Bodily Pain (BP). The two items in the Bodily Pain scale obtain assessments of the frequency of pain or discomfort and the extent of interference with normal activities due to pain.

General Health (GH). The five items in the General Health scale obtain respondents' assessments of their current health status overall, susceptibility to illness, and their expectations for health in the future. Scores from this scale provide a good summary of health status overall, and reflect the impact of specific symptoms and other health states experienced but not captured explicitly by the other scales.

Vitality (VT). The four items in the vitality scale capture changes in subjective well-being by asking respondents to indicate how frequently they experience feelings of energy and fatigue.

Social Functioning (SF). The two items in the Social Functioning scale ask respondents about the impact of either physical health or emotional problems on normal or usual social activities. Respondents are asked to indicate limitations in social function due specifically to health; this minimizes variation in scores that may be attributable to non-health related factors.
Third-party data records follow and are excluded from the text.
-- ==== Sys2Proof/Machine/ChainOps.lean ====
section
/-! DEFINITION. The chain opcodes, and what the chain does to packets: the forwarding buffer, the packets outstanding,
the break (16 R466, R471, R475, R481, R482, R489, 03 R90). -/

namespace Sys2Proof.Machine
open Sys2Proof

def Dev.setChain (d : Dev) (f : Chain → Chain) : Dev := { d with chain := f d.chain }

/-- Port A and port B as numbers. -/
def portNo : AkPort → Fin 2
  | .a => 0
  | .b => 1

/-- LINK_TIMEOUT and T_ACAP in ticks (04 R124). -/
def Dev.linkTime (d : Dev) : Nat := d.fld 0x5800 0 16 * msec
def Dev.acapTime (d : Dev) : Nat := d.fld 0x5800 16 16 * 100 * msec

/-! ### Forwarding (16 R471) -/

/-- The chain bytes that wait (16 R489). -/
def Chain.backlog (c : Chain) : Nat := (c.forward.map fun b => b.bytes.length).foldl (· + ·) 0

/-- A bar's entry in the forwarding buffer begins at its commit edge, on an enumerated precentor. -/
def Dev.openBar (d : Dev) (barNo : Nat) : Dev :=
  let n := d.port.serial + 1
  let d1 : Dev := { d with port := { d.port with serial := n } }
  if d.chain.head && d.chain.enumerated then
    d1.setChain fun c => { c with forward := c.forward ++ [{ bytes := [], barNo := barNo, serial := n, db := false }] }
  else d1

/-- The newest bar's entry changed by `f`. -/
def Dev.modBar (d : Dev) (f : FwdBar → FwdBar) : Dev :=
  d.setChain fun c => match c.forward.reverse with
    | b :: rest => { c with forward := (f b :: rest).reverse }
    | [] => c

/-- The bytes of a packet (03 R84). -/
def Packet.bytes (p : Packet) : List Byte :=
  withCrc ([p.dest, p.opc, p.tag] ++ leBytes 2 p.params.length ++ p.params)

/-- ADDR and DB of a packet (03 R84). -/
def Packet.addr (p : Packet) : Nat := p.dest.toNat % 128
def Packet.db (p : Packet) : Bool := p.dest.toNat.testBit 7

/-- The forwarding buffer has room for the packet (16 R471). -/
def Dev.forwardFits (d : Dev) (p : Packet) : Bool := d.chain.backlog + p.params.length + 7 ≤ 16384

/-- A packet joins the forwarding buffer; one to a single device is kept as outstanding, up to 512 (16 R471, R475). -/
def Dev.forward (d : Dev) (p : Packet) : Dev :=
  let d1 := d.modBar fun b => { b with bytes := b.bytes ++ p.bytes, db := b.db || p.db }
  let barNo := ((d1.chain.forward.getLast?).map (·.barNo)).getD 0
  if p.addr = 0x7F then d1
  else d1.setChain fun c =>
    if 512 ≤ c.outstanding.length then c
    else { c with outstanding := c.outstanding ++ [{ addr := p.addr, opc := p.opc, tag := p.tag, serial := d1.port.serial, barNo := barNo, counted := false }] }

/-- The address names a device of the chain that can be reached (03 R85, 16 R485). -/
def Dev.canReach (d : Dev) (a : Nat) : Bool :=
  d.chain.head && d.chain.enumerated && 1 ≤ a && a ≤ d.chain.count && !d.chain.unreachable.contains a

/-! ### Breaks (03 R90, 16 R485, R486) -/

/-- The answer of a packet enters the host's queue as the reply of device `src`, or goes upstream for a packet of the
chain; `news` tells that it comes other than at a commit edge (03 R91, R95, 16 R474). -/
def Dev.answer (d : Dev) (news viaChain : Bool) (src : Nat) (p : Packet) (a : Answer) : Dev :=
  let r : Reply := { src := if viaChain then d.ownAddr else src, opc := p.opc, tag := p.tag, status := a.status,
                     data := a.data, settle := a.settle }
  if viaChain then d.setChain fun c => { c with replies := c.replies ++ [r] }
  else if news then d.replyNews r else d.reply r

/-- The device declares its chain broken: every pending DB packet is discarded, with UNREACHABLE as its final reply
(03 R90). -/
def Dev.dropPending (d : Dev) : Dev :=
  d.port.pendingDb.foldl (fun (d : Dev) q => d.answer true q.viaChain 0 q.packet (fail stUnreachable []))
    { d with port := { d.port with pendingDb := [] } }

/-- The precentor's CHAIN_BREAK condition (16 R485). -/
def Chain.breaks (c : Chain) : Bool := !c.unreachable.isEmpty || c.ring = .split

/-- Something heard at `t` counts as heard: within the last LINK_TIMEOUT (16 R485). -/
def Dev.fresh (d : Dev) (t : Nat) : Bool := decide (d.now ≤ t + d.linkTime)

/-- LAST_FWD: the last address reachable through port B (16 R489). A side that has not been heard within LINK_TIMEOUT
reaches nobody: DEDUCED, log entry 189. -/
def Dev.lastFwd (d : Dev) : Nat := if d.fresh d.chain.reachBAt && (d.chain.head || !d.chain.turned) then d.chain.reachB else 0

/-- FIRST_REV: the first address reachable through port A; none if there is none (16 R489): on the precentor while it
transmits there, on a chain device while it is turned round. -/
def Dev.firstRev (d : Dev) : Option Nat :=
  let c := d.chain
  if c.head then (if c.sendA && d.fresh c.reachAAt then c.reachA.filter (· ≠ 0) else none)
  else if c.turned && d.fresh c.reachBAt && c.reachB ≠ 0 then some c.reachB
  else none

/-- CHAIN_BREAK and CHAIN_RESTORED are logged as the condition changes (16 R485, R490). -/
def Dev.followBreak (d : Dev) : Dev :=
  let c := d.chain
  if c.breaks && !c.broken then
    let first : Byte := match c.unreachable with
      | [] => Config.chainByte 0 d.now
      | a :: rest => b8 (rest.foldl min a)
    (d.setChain fun c => { c with broken := true }).event 0x0902 (if c.unreachable.isEmpty then d.lastFwd else (c.unreachable.foldl min 63) - 1) [first]
  else if !c.breaks && c.broken then (d.setChain fun c => { c with broken := false }).event 0x0903 0xFF []
  else d

/-! ### The opcodes -/

/-- CHAIN_ENUMERATE at its commit edge (16 R466). -/
def opEnumerate (p : List Byte) (d : Dev) : Dev × Answer :=
  let expect_ := byteAt p 0
  if !d.chain.head then (d, fail stWrongMode [])
  else if 62 < expect_ && expect_ ≠ 255 then (d, fail stBadParam [])
  else if !d.port.pendingDb.isEmpty || d.chain.backlog != 0 || d.chain.enumLeft.isSome then (d, fail stBusy [])
  else (d.setChain fun c => { c with enumLeft := some 32, enumEndAt := d.now + 33 * 30720, expect_ := expect_ }, ok [b8 d.chain.count])

/-- The codes of the ring states (16 R482). -/
def RingState.code : RingState → Byte
  | .open_ => 0
  | .closed => 1
  | .split => 2
  | .closing => 3

/-- The ring is armed (16 R482). -/
def RingState.armed (r : RingState) : Bool := r != .open_

/-- CHAIN_RING at its commit edge (16 R482): after RESTORE the armed ring expects its frames on port A again. -/
def opChainRing (p : List Byte) (d : Dev) : Dev × Answer :=
  let was := ok [d.chain.ring.code]
  if !d.chain.head then (d, fail stWrongMode [])
  else match byteAt p 0 with
  | 0 => ((d.setChain fun c => { c with ring := .open_, sendA := false }).followBreak, was)
  | 1 =>
    if !d.chain.enumerated then (d, fail stWrongMode [])
    else (d.setChain fun c => if c.ring = .open_ then
      { c with ring := .closing, closingAt := d.now, returned := 0, backHop := none, ports := c.ports.modify 0 fun x => { x with missRun := 0, heard := false, goodRun := 0 } } else c, was)
  | 2 =>
    if !d.chain.enumerated then (d, fail stWrongMode [])
    else ((d.setChain fun c => if c.ring = .split then
      { c with ring := .closed, sendA := false, reachA := none, ports := c.ports.modify 0 fun x => { x with missRun := 0, heard := false, goodRun := 0 } }
      else c).followBreak, was)
  | _ => (d, fail stBadParam [])

/-- The entries of BREATH_CTRL (16 R481). -/
def poolEntries : List Byte → List (Nat × Nat)
  | a :: b :: rest => (a.toNat, b.toNat) :: poolEntries rest
  | _ => []

/-- BREATH_CTRL at its commit edge or downbeat (16 R481): a chain device refuses it. -/
def opBreathCtrl (p : List Byte) (d : Dev) : Dev × Answer :=
  let es := poolEntries p
  if !d.chain.head && d.chain.addr.isSome then (d, fail stWrongMode [])
  else if es.any fun e => e.1 = 0 || 15 < e.1 || e.2 = 0 then (d, fail stBadParam [])
  else
    let put (t : Tab Pool 15) (e : Nat × Nat) : Tab Pool 15 :=
      if h : 1 ≤ e.1 ∧ e.1 ≤ 15 then t.modify ⟨e.1 - 1, by omega⟩ fun x => { x with pool := e.2 } else t
    let d1 := d.setChain fun c => { c with pools := es.foldl put c.pools }
    (d1, ok (d1.chain.pools.list.flatMap fun x => [b8 x.pool, b8 (min x.outstanding 255)]))

/-- HOLD is sent: fewer than 2 KiB of the upstream buffer are free (16 R474). -/
def Chain.holds (c : Chain) : Bool := 16384 < c.upstream.length + c.ownHeld.length + 2048

/-- ROLE (16 R462, R489). -/
def Dev.role (d : Dev) : Nat := if d.chain.head then 1 else if d.chain.addr.isSome then 2 else 0

/-- DEAD_MS (16 R489): 0 on the precentor. -/
def Dev.deadMs (d : Dev) : List Byte :=
  if d.chain.head then [0, 0]
  else match d.chain.lastFrame with
  | some t => leBytes 2 (sat 16 (report (((d.now - t : Nat) : Rat) / msec)))
  | none => [Config.chainByte 1 d.now, Config.chainByte 2 d.now]

/-- One port entry of CHAIN_STATUS (16 R489). -/
def Dev.portEntry (d : Dev) (k : Fin 2) : List Byte :=
  let c := d.chain
  let x := c.ports.get k
  let idle := c.head && k = 0 && c.ring = .open_
  let sends := if c.head then k = 1 || c.sendA else (k = 1) != c.turned
  [if x.retired then 2 else if idle then 3 else b8 (boolNat x.up), if idle then 2 else b8 (boolNat sends)] ++
  leBytes 2 x.crcErr ++ leBytes 2 x.missing ++ leBytes 2 x.delay ++ leBytes 4 x.frames

/-- CHAIN_STATUS (16 R489): the reply from the snapshot; CLEAR acts at the commit edge and leaves the counts of its own slot
(21 R557). -/
def opChainStatus (snap : Dev) (p : List Byte) (d : Dev) : Dev × Answer :=
  let c := snap.chain
  let flags := packBits [false, false, c.holds, c.enumLeft.isSome, c.linkTimeout, c.turned, snap.enumerated, c.broken]
  let data := [b8 snap.role, b8 snap.ownAddr, b8 (if c.head then c.count else 0), c.ring.code, b8 snap.lastFwd,
      (snap.firstRev.map b8).getD 0xFF, b8 flags, 0] ++
    leBytes 2 c.latency ++ leBytes 2 c.barLost ++ leBytes 2 (min c.backlog 65535) ++ leBytes 2 c.upDropped ++
    leBytes 2 c.mseq.toNat ++ snap.deadMs ++ [0, 0, 0, 0] ++ snap.portEntry 0 ++ snap.portEntry 1
  let clear (k : Fin 2) (x : ChainPort) : ChainPort :=
    { x with crcErr := d.sinceSlot (50 + 2 * k.val) x.crcErr, missing := d.sinceSlot (51 + 2 * k.val) x.missing }
  (if (byteAt p 0).testBit 0 then
    d.setChain fun c => { c with
      barLost := d.sinceSlot 48 c.barLost, upDropped := d.sinceSlot 49 c.upDropped, ports := c.ports.mapIdx clear } else d, ok data)

end Sys2Proof.Machine
end

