-- ==== Sys2Proof/Machine/Core.lean ====
section
/-! DEFINITION. The machine handed to the host. -/

def Sys2Proof.core : Host.Core :=
  { State := Sys2Proof.Machine.State, Fault := Sys2Proof.Machine.Fault, Refusal := Sys2Proof.Machine.Refusal,
    step := Sys2Proof.Machine.step, reset := Sys2Proof.Machine.State.reset }
end

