/-- The drive: the end of a ramp and of a phase, the edges of PWM, of the peak chop and of the hold chop, and what a
clamp pulse adds (06 R173, R178, R181 to R184, R195, 13 R356). What the spec leaves open in it is the model's
choice: log entries 36, 52. -/
def Obligations.DriveEventsAct : Prop :=
  ∀ (s : State) (dt : Nat) (v : VoiceId),
  let d := (s.turn dt).dev
  (∀ x, (d.voice v).ramp = .running x → (d.voice v).profile ≠ 3 → (d.voice v).plan = [] → (d.voice v).st = .ramping →
    (d.voice v).rampUse = .turnOn → (d.voice v).rampUntil ≤ d.now → (d.voice v).dutyRamp = none → d.vfld v 0 0 4 = 0 →
    ∃ t, Sys2Proof.Machine.exec (.gateRampEnd dt v) s = .next t ∧ (t.dev.voice v).st = .on ∧
      (t.dev.voice v).driveMode = 0 ∧ (t.dev.voice v).limit = d.ilim v) ∧
  (∀ (x y l k : Nat) (rest : List (Nat × Nat)), (d.voice v).plan = (x, l) :: (y, k) :: rest → (d.voice v).driven = true →
    x ≤ d.now → (d.voice v).profile ≠ 3 →
    ∃ t, Sys2Proof.Machine.exec (.profilePhaseEnd dt v) s = .next t ∧ (t.dev.voice v).plan = (y, k) :: rest ∧
      (t.dev.voice v).limit = k ∧ ∀ u, u ≠ v → t.dev.voice u = d.voice u) ∧
  (d.gang v = none → (d.voice v).st = .pwm → (d.voice v).driveMode = 1 → d.toGrid v = 0 → (d.voice v).offEdge = none →
    (d.voice v).ramp = .none → (d.voice v).dutyRamp = none → tMin v ≤ d.onTime v → d.onTime v + tMin v ≤ d.pwmPeriod v →
    d.ka.held = false →
    ∃ t, Sys2Proof.Machine.exec (.pwmPeriodStart dt v) s = .next t ∧
      (t.dev.voice v).offEdge = some (d.now + 8 * d.onTime v) ∧ ∀ u, u ≠ v → t.dev.voice u = d.voice u) ∧
  (∀ x, d.blips? v = false → (d.voice v).st = .pwm → (d.voice v).offEdge = some x → x ≤ d.now → (d.voice v).firstPulse = false →
    (d.voice v).plan = [] →
    ∃ t, Sys2Proof.Machine.exec (.pwmOffEdge dt v) s = .next t ∧ (t.dev.voice v).gate = false ∧
      (t.dev.voice v).ramp = .none ∧ (t.dev.voice v).offEdge = none) ∧
  (∀ m, (d.voice v).st = .holding → (d.now - (d.voice v).holdFrom) % (50 * usec) = 0 → (d.voice v).ramp = .none →
    (d.voice v).clampedNow = false → d.ka.held = false →
    ∃ t, Sys2Proof.Machine.exec (.holdChopPeriod dt v false m) s = .next t ∧
      (t.dev.voice v).gate = true ∧ (t.dev.voice v).offEdge = some (d.now + 45 * usec) ∧ (t.dev.voice v).clampedChops = 0) ∧
  (∀ m, (d.voice v).st = .holding → (d.voice v).ramp = .none → 2 ≤ (d.voice v).clampedChops → d.slotFaults = [] →
    d.ka.held = false →
    ∃ t, Sys2Proof.Machine.exec (.holdChopPeriod dt v true m) s = .next t ∧ (t.dev.voice v).fault = 9 ∧
      (t.dev.voice v).checks.trip = some 9) ∧
  (∀ m, (d.voice v).st = .ramping → (d.voice v).driveMode = 2 → (d.voice v).gate = false →
    (d.now - (d.voice v).onAt) % (50 * usec) = 0 → d.ka.held = false →
    ∃ t, Sys2Proof.Machine.exec (.holdChopPeriod dt v false m) s = .next t ∧ (t.dev.voice v).gate = true) ∧
  (d.blips? v = false → (d.voice v).st = .ramping → (d.voice v).driveMode = 2 → (d.voice v).gate = true →
    ∃ t, Sys2Proof.Machine.exec (.pwmOffEdge dt v) s = .next t ∧ (t.dev.voice v).gate = false ∧ (t.dev.voice v).st = .ramping) ∧
  (∀ (n : Nat) (ended : Bool) (m : Meas),
    let total := (d.voice v).clamp.getD 0 + n
    ((if (d.voice v).half then 2 * total else total) ≤ d.vfld v 0x12 0 16 * 1000 ∨ ended = false) →
    ∃ t, Sys2Proof.Machine.exec (.clampPulseEnd dt v ⟨n, ended⟩ m) s = .next t ∧
      (t.dev.voice v).therm.energy = (d.voice v).therm.energy + (n : Rat) / 1000000 ∧ (t.dev.voice v).fault = (d.voice v).fault ∧
      (t.dev.voice v).clamp = if ended then none else some total)
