@[simp] theorem Dev.setCues_headPin (d : Dev) (f : CueQueue → CueQueue) : (d.setCues f).headPin = d.headPin := rfl
@[simp] theorem Dev.setCues_time (d : Dev) (f : CueQueue → CueQueue) : (d.setCues f).time = d.time := rfl
@[simp] theorem Dev.setCues_ctl (d : Dev) (f : CueQueue → CueQueue) : (d.setCues f).ctl = d.ctl := rfl
@[simp] theorem Dev.setCues_ka (d : Dev) (f : CueQueue → CueQueue) : (d.setCues f).ka = d.ka := rfl
@[simp] theorem Dev.setCues_port (d : Dev) (f : CueQueue → CueQueue) : (d.setCues f).port = d.port := rfl
@[simp] theorem Dev.setCues_log (d : Dev) (f : CueQueue → CueQueue) : (d.setCues f).log = d.log := rfl
@[simp] theorem Dev.setCues_par (d : Dev) (f : CueQueue → CueQueue) : (d.setCues f).par = d.par := rfl
@[simp] theorem Dev.setCues_voices (d : Dev) (f : CueQueue → CueQueue) : (d.setCues f).voices = d.voices := rfl
@[simp] theorem Dev.setCues_banks (d : Dev) (f : CueQueue → CueQueue) : (d.setCues f).banks = d.banks := rfl
@[simp] theorem Dev.setCues_staggers (d : Dev) (f : CueQueue → CueQueue) : (d.setCues f).staggers = d.staggers := rfl
@[simp] theorem Dev.setCues_lh (d : Dev) (f : CueQueue → CueQueue) : (d.setCues f).lh = d.lh := rfl
@[simp] theorem Dev.setCues_cues (d : Dev) (f : CueQueue → CueQueue) : (d.setCues f).cues = f d.cues := rfl
@[simp] theorem Dev.setCues_tally (d : Dev) (f : CueQueue → CueQueue) : (d.setCues f).tally = d.tally := rfl
@[simp] theorem Dev.setCues_odo (d : Dev) (f : CueQueue → CueQueue) : (d.setCues f).odo = d.odo := rfl
@[simp] theorem Dev.setCues_sc (d : Dev) (f : CueQueue → CueQueue) : (d.setCues f).sc = d.sc := rfl
@[simp] theorem Dev.setCues_conv (d : Dev) (f : CueQueue → CueQueue) : (d.setCues f).conv = d.conv := rfl
@[simp] theorem Dev.setCues_wave (d : Dev) (f : CueQueue → CueQueue) : (d.setCues f).wave = d.wave := rfl
@[simp] theorem Dev.setCues_therm (d : Dev) (f : CueQueue → CueQueue) : (d.setCues f).therm = d.therm := rfl
@[simp] theorem Dev.setCues_nv (d : Dev) (f : CueQueue → CueQueue) : (d.setCues f).nv = d.nv := rfl
@[simp] theorem Dev.setCues_score (d : Dev) (f : CueQueue → CueQueue) : (d.setCues f).score = d.score := rfl
@[simp] theorem Dev.setCues_link (d : Dev) (f : CueQueue → CueQueue) : (d.setCues f).link = d.link := rfl
@[simp] theorem Dev.setCues_chain (d : Dev) (f : CueQueue → CueQueue) : (d.setCues f).chain = d.chain := rfl
@[simp] theorem Dev.setCues_patch (d : Dev) (f : CueQueue → CueQueue) : (d.setCues f).patch = d.patch := rfl
@[simp] theorem Dev.setCues_pd (d : Dev) (f : CueQueue → CueQueue) : (d.setCues f).pd = d.pd := rfl
@[simp] theorem Dev.setCues_slotOffs (d : Dev) (f : CueQueue → CueQueue) : (d.setCues f).slotOffs = d.slotOffs := rfl
@[simp] theorem Dev.setCues_slotFaults (d : Dev) (f : CueQueue → CueQueue) : (d.setCues f).slotFaults = d.slotFaults := rfl
@[simp] theorem Dev.setCues_edges (d : Dev) (f : CueQueue → CueQueue) : (d.setCues f).edges = d.edges := rfl
@[simp] theorem Dev.setCues_found (d : Dev) (f : CueQueue → CueQueue) : (d.setCues f).found = d.found := rfl

@[simp] theorem Dev.setNv_headPin (d : Dev) (f : Flash → Flash) : (d.setNv f).headPin = d.headPin := rfl
@[simp] theorem Dev.setNv_time (d : Dev) (f : Flash → Flash) : (d.setNv f).time = d.time := rfl
@[simp] theorem Dev.setNv_ctl (d : Dev) (f : Flash → Flash) : (d.setNv f).ctl = d.ctl := rfl
@[simp] theorem Dev.setNv_ka (d : Dev) (f : Flash → Flash) : (d.setNv f).ka = d.ka := rfl
@[simp] theorem Dev.setNv_port (d : Dev) (f : Flash → Flash) : (d.setNv f).port = d.port := rfl
@[simp] theorem Dev.setNv_log (d : Dev) (f : Flash → Flash) : (d.setNv f).log = d.log := rfl
@[simp] theorem Dev.setNv_par (d : Dev) (f : Flash → Flash) : (d.setNv f).par = d.par := rfl
@[simp] theorem Dev.setNv_voices (d : Dev) (f : Flash → Flash) : (d.setNv f).voices = d.voices := rfl
@[simp] theorem Dev.setNv_banks (d : Dev) (f : Flash → Flash) : (d.setNv f).banks = d.banks := rfl
@[simp] theorem Dev.setNv_staggers (d : Dev) (f : Flash → Flash) : (d.setNv f).staggers = d.staggers := rfl
@[simp] theorem Dev.setNv_lh (d : Dev) (f : Flash → Flash) : (d.setNv f).lh = d.lh := rfl
@[simp] theorem Dev.setNv_cues (d : Dev) (f : Flash → Flash) : (d.setNv f).cues = d.cues := rfl
@[simp] theorem Dev.setNv_tally (d : Dev) (f : Flash → Flash) : (d.setNv f).tally = d.tally := rfl
@[simp] theorem Dev.setNv_odo (d : Dev) (f : Flash → Flash) : (d.setNv f).odo = d.odo := rfl
@[simp] theorem Dev.setNv_sc (d : Dev) (f : Flash → Flash) : (d.setNv f).sc = d.sc := rfl
@[simp] theorem Dev.setNv_conv (d : Dev) (f : Flash → Flash) : (d.setNv f).conv = d.conv := rfl
@[simp] theorem Dev.setNv_wave (d : Dev) (f : Flash → Flash) : (d.setNv f).wave = d.wave := rfl
@[simp] theorem Dev.setNv_therm (d : Dev) (f : Flash → Flash) : (d.setNv f).therm = d.therm := rfl
@[simp] theorem Dev.setNv_nv (d : Dev) (f : Flash → Flash) : (d.setNv f).nv = f d.nv := rfl
@[simp] theorem Dev.setNv_score (d : Dev) (f : Flash → Flash) : (d.setNv f).score = d.score := rfl
@[simp] theorem Dev.setNv_link (d : Dev) (f : Flash → Flash) : (d.setNv f).link = d.link := rfl
@[simp] theorem Dev.setNv_chain (d : Dev) (f : Flash → Flash) : (d.setNv f).chain = d.chain := rfl
@[simp] theorem Dev.setNv_patch (d : Dev) (f : Flash → Flash) : (d.setNv f).patch = d.patch := rfl
@[simp] theorem Dev.setNv_pd (d : Dev) (f : Flash → Flash) : (d.setNv f).pd = d.pd := rfl
@[simp] theorem Dev.setNv_slotOffs (d : Dev) (f : Flash → Flash) : (d.setNv f).slotOffs = d.slotOffs := rfl
@[simp] theorem Dev.setNv_slotFaults (d : Dev) (f : Flash → Flash) : (d.setNv f).slotFaults = d.slotFaults := rfl
@[simp] theorem Dev.setNv_edges (d : Dev) (f : Flash → Flash) : (d.setNv f).edges = d.edges := rfl
@[simp] theorem Dev.setNv_found (d : Dev) (f : Flash → Flash) : (d.setNv f).found = d.found := rfl

@[simp] theorem Dev.setPatch_headPin (d : Dev) (f : Patch → Patch) : (d.setPatch f).headPin = d.headPin := rfl
@[simp] theorem Dev.setPatch_time (d : Dev) (f : Patch → Patch) : (d.setPatch f).time = d.time := rfl
@[simp] theorem Dev.setPatch_ctl (d : Dev) (f : Patch → Patch) : (d.setPatch f).ctl = d.ctl := rfl
@[simp] theorem Dev.setPatch_ka (d : Dev) (f : Patch → Patch) : (d.setPatch f).ka = d.ka := rfl
@[simp] theorem Dev.setPatch_port (d : Dev) (f : Patch → Patch) : (d.setPatch f).port = d.port := rfl
@[simp] theorem Dev.setPatch_log (d : Dev) (f : Patch → Patch) : (d.setPatch f).log = d.log := rfl
@[simp] theorem Dev.setPatch_par (d : Dev) (f : Patch → Patch) : (d.setPatch f).par = d.par := rfl
@[simp] theorem Dev.setPatch_voices (d : Dev) (f : Patch → Patch) : (d.setPatch f).voices = d.voices := rfl
@[simp] theorem Dev.setPatch_banks (d : Dev) (f : Patch → Patch) : (d.setPatch f).banks = d.banks := rfl
@[simp] theorem Dev.setPatch_staggers (d : Dev) (f : Patch → Patch) : (d.setPatch f).staggers = d.staggers := rfl
@[simp] theorem Dev.setPatch_lh (d : Dev) (f : Patch → Patch) : (d.setPatch f).lh = d.lh := rfl
@[simp] theorem Dev.setPatch_cues (d : Dev) (f : Patch → Patch) : (d.setPatch f).cues = d.cues := rfl
@[simp] theorem Dev.setPatch_tally (d : Dev) (f : Patch → Patch) : (d.setPatch f).tally = d.tally := rfl
@[simp] theorem Dev.setPatch_odo (d : Dev) (f : Patch → Patch) : (d.setPatch f).odo = d.odo := rfl
@[simp] theorem Dev.setPatch_sc (d : Dev) (f : Patch → Patch) : (d.setPatch f).sc = d.sc := rfl
@[simp] theorem Dev.setPatch_conv (d : Dev) (f : Patch → Patch) : (d.setPatch f).conv = d.conv := rfl
@[simp] theorem Dev.setPatch_wave (d : Dev) (f : Patch → Patch) : (d.setPatch f).wave = d.wave := rfl
@[simp] theorem Dev.setPatch_therm (d : Dev) (f : Patch → Patch) : (d.setPatch f).therm = d.therm := rfl
@[simp] theorem Dev.setPatch_nv (d : Dev) (f : Patch → Patch) : (d.setPatch f).nv = d.nv := rfl
@[simp] theorem Dev.setPatch_score (d : Dev) (f : Patch → Patch) : (d.setPatch f).score = d.score := rfl
@[simp] theorem Dev.setPatch_link (d : Dev) (f : Patch → Patch) : (d.setPatch f).link = d.link := rfl
@[simp] theorem Dev.setPatch_chain (d : Dev) (f : Patch → Patch) : (d.setPatch f).chain = d.chain := rfl
@[simp] theorem Dev.setPatch_patch (d : Dev) (f : Patch → Patch) : (d.setPatch f).patch = f d.patch := rfl
@[simp] theorem Dev.setPatch_pd (d : Dev) (f : Patch → Patch) : (d.setPatch f).pd = d.pd := rfl
@[simp] theorem Dev.setPatch_slotOffs (d : Dev) (f : Patch → Patch) : (d.setPatch f).slotOffs = d.slotOffs := rfl
@[simp] theorem Dev.setPatch_slotFaults (d : Dev) (f : Patch → Patch) : (d.setPatch f).slotFaults = d.slotFaults := rfl
@[simp] theorem Dev.setPatch_edges (d : Dev) (f : Patch → Patch) : (d.setPatch f).edges = d.edges := rfl
@[simp] theorem Dev.setPatch_found (d : Dev) (f : Patch → Patch) : (d.setPatch f).found = d.found := rfl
Role-Emotional (RE). The three items in the Role-Emotional scale ask respondents to what degree emotional problems have caused them to accomplish less in their work or other usual activities, cut down on the amount of time spent on work or other usual activities, and perform work or other activities less carefully. As with the Role-Physical scale, the items here refer both to work and "other regular daily activities," and thus are also applicable to many different roles in life.

Mental Health (MH). The five items in the Mental Health scale ask respondents to indicate how frequently they experience feelings representing the four major mental health dimensions: anxiety, depression, loss of behavioral/emotional control, and psychological well-being.

Change in Health. A single item asks respondents to rate their health in general now compared to one year ago. The accuracy of self-reported transitions in response to this item is currently under investigation.

Physical and Mental Summary Measures
Introduction Definition Outcomes Measures Clinical Uses Future Directions Use in PM References

The summary measures were constructed on the basis of factor analyses of correlations among the eight SF-36 scales in patient and in the general US populations. Two components were identified: physical and mental health factors accounted for 82.4% of the reliable variance in the eight scales and are easily interpreted in the general population. All eight multi-item scales are used to score each of the summaries. The three best (those with highest beta weights in the factor analysis) physical scales (PF, BP, RP) receive more weight in the physical summary, as do the three best mental scales (MH, RE, SF) in the mental summary. Because the summaries are derived by principle components analysis, they are referred to as the physical component summary (PCS) score and the mental component summary (MCS) score.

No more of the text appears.